The picture of the ice cream was terrible, because it was really hot that day, and the ice cream was melting. In case you were wondering, I ate the ice cream when I was done. It took extra layers to make the ice cream green without turning my arm green.

I took the shadows away when I cut out the chocolate chips, but paid attention to how they fell so that I could create new ones on new layers that I could make transparent. I did a similar thing with the hand--I just tried to imagine what the shadow might look like that the hand and spoon had cast, and made a silhouette of them on another layer and distorted them to make them look like a cast shadow.

I don't even try to take decent shots of the moon, and the folks at NASA have better access to outer space. Government images are never copyrighted, so I can use them guilt-free. I have since then made a brush from the moon, which of course had to be reversed to make it work.

I think I may do more of these if everyone likes them, so please do give some feedback.

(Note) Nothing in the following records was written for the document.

-- ==== Sys2Proof/Proofs/CuePrograms.lean ====
section
/-! PROOFS. Reading cue memory and the cue flags over the link (chapter 01): O26 and O27. First the payload fields,
then one equation for each handler, then the statements. -/

namespace Sys2Proof.Machine

/-! ### Two-byte fields (section 11) -/

/-- A two-byte field is its bytes side by side, the later byte being the high one. -/
theorem word16_eq_toNat_append (p : List Byte) (i : Nat) :
    word16 p i = (p.getD (i + 1) 0 ++ p.getD i 0).toNat := by
  have hlow : (p.getD i 0).toNat < 2 ^ 8 := (p.getD i 0).isLt
  rw [BitVec.toNat_append, ← Nat.shiftLeft_add_eq_or_of_lt hlow, Nat.shiftLeft_eq]
  unfold word16 byteAt
  omega

/-- A two-byte field taken as a word of 16 bits. -/
theorem ofNat_word16 (p : List Byte) (i : Nat) : BitVec.ofNat 16 (word16 p i) = p.getD (i + 1) 0 ++ p.getD i 0 := by
  rw [word16_eq_toNat_append, BitVec.ofNat_toNat, BitVec.setWidth_eq]

/-- A 16-bit value goes out low byte first. -/
theorem le16_toNat (v : BitVec 16) : le16 v.toNat = [v.extractLsb' 0 8, v.extractLsb' 8 8] := by
  have hhigh : BitVec.ofNat 8 (v.toNat / 256) = v.extractLsb' 8 8 := by
    rw [BitVec.extractLsb', Nat.shiftRight_eq_div_pow]
  have hlow : BitVec.ofNat 8 v.toNat = v.extractLsb' 0 8 := by
    rw [BitVec.extractLsb', Nat.shiftRight_zero]
  rw [le16, hlow, hhigh]

/-! ### The entries CUE GET answers with (R24) -/

/-- The entries from an index on are those at the index plus 0, 1, 2 and so on, the sum wrapping from 4095 to 0. -/
theorem State.entryBytes_eq_flatMap (s : State) (i : CueIndex) (n : Nat) :
    s.entryBytes i n = (List.range n).flatMap fun k => (s.cueEntry (i + BitVec.ofNat 12 k)).bytes := by
  induction n generalizing i with
  | zero => rfl
  | succ n ih =>
    have hnext (k : Nat) : i + 1 + BitVec.ofNat 12 k = i + BitVec.ofNat 12 (k + 1) := by
      rw [BitVec.add_assoc, BitVec.add_comm 1, BitVec.ofNat_add]
      rfl
    have hfirst : i + BitVec.ofNat 12 0 = i := BitVec.add_zero i
    rw [State.entryBytes, ih, List.range_succ_eq_map, List.flatMap_cons, List.flatMap_map]
    simp only [hnext, hfirst]

/-- Meeting a request leaves the bytes of cue memory as they stand. -/
@[simp] theorem State.met_entryBytes (s : State) (r : Request) (i : CueIndex) (n : Nat) :
    (s.met r).entryBytes i n = s.entryBytes i n := by
  simp [State.entryBytes_eq_flatMap]

theorem handleCueGet_of_length_ne {p : List Byte} (s : State) (h : p.length ≠ 3) :
    handleCueGet p s = .error .length := by
  simp [handleCueGet, h]

/-- CUE GET on a payload of its size: the two ranges, and the entries where both hold. -/
theorem handleCueGet_eq (s : State) (i0 i1 n : Byte) :
    handleCueGet [i0, i1, n] s =
      if (i1 ++ i0).toNat < 4096 ∧ 1 ≤ n.toNat ∧ n.toNat ≤ 16 then
        .done (s.entryBytes ((i1 ++ i0).setWidth 12) n.toNat) s
      else .error .range := by
  have hindex : word16 [i0, i1, n] 0 = (i1 ++ i0).toNat := word16_eq_toNat_append _ 0
  have hcount : byteAt [i0, i1, n] 2 = n.toNat := rfl
  have hsize : ¬ [i0, i1, n].length ≠ 3 := by simp
  simp only [handleCueGet, hindex, hcount, if_neg hsize, readIndex]
  by_cases hn : n.toNat < 1 ∨ 16 < n.toNat
  · rw [if_pos hn, if_neg (by omega)]
  · rw [if_neg hn]
    by_cases hi : (i1 ++ i0).toNat < 4096
    · rw [if_pos hi, if_pos (by omega)]
      rfl
    · rw [if_neg hi, if_neg (by omega)]

/-! ### Writing and reading the flags (R15, R16) -/

/-- With no flag in both masks, each flag is set by the set mask, cleared by the clear mask, or stays. -/
theorem writeFlags_getLsbD {flags set clear : BitVec 16} (h : set &&& clear = 0#16) {f : Nat} (hf : f < 16) :
    (writeFlags flags set clear).getLsbD f =
      if set.getLsbD f then true else if clear.getLsbD f then false else flags.getLsbD f := by
  have hboth : (set.getLsbD f && clear.getLsbD f) = false := by
    rw [← BitVec.getLsbD_and, h, BitVec.getLsbD_zero]
  simp only [writeFlags, BitVec.getLsbD_and, BitVec.getLsbD_or, BitVec.getLsbD_not, hf, decide_true, Bool.true_and]
  cases hset : set.getLsbD f with
  | false => cases clear.getLsbD f <;> simp
  | true =>
    have hclear : clear.getLsbD f = false := by simpa [hset] using hboth
    simp [hclear]

/-- FLAG WRITE on a payload of its size: the masks must share no flag. -/
theorem handleFlagWrite_eq (s : State) (s0 s1 c0 c1 : Byte) :
    handleFlagWrite [s0, s1, c0, c1] s =
      if (s1 ++ s0) &&& (c1 ++ c0) ≠ 0#16 then .error .range
      else .done (le16 (writeFlags s.flags (s1 ++ s0) (c1 ++ c0)).toNat)
        { s with flags := writeFlags s.flags (s1 ++ s0) (c1 ++ c0) } := by
  have hset : BitVec.ofNat 16 (word16 [s0, s1, c0, c1] 0) = s1 ++ s0 := ofNat_word16 _ 0
  have hclear : BitVec.ofNat 16 (word16 [s0, s1, c0, c1] 2) = c1 ++ c0 := ofNat_word16 _ 2
  have hsize : ¬ [s0, s1, c0, c1].length ≠ 4 := by simp
  simp only [handleFlagWrite, hset, hclear, if_neg hsize]
  rfl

  1. Oh yes, Deborah, please do keep showing us how you did these brilliant pieces of art!xx

  2. I very, very much like this, as I see wonderful Digital Art shown but very often with little or no indication of how it got to where it is. I think this is the first full explanation I've seen. I would love to see more. It also made the finished picture so much more interesting to me.

  3. Deborah, may I say how impressed I was to find such a fabulous spread in Somerset Digital Art Magazine. You are very talented and your work rocks, my friend.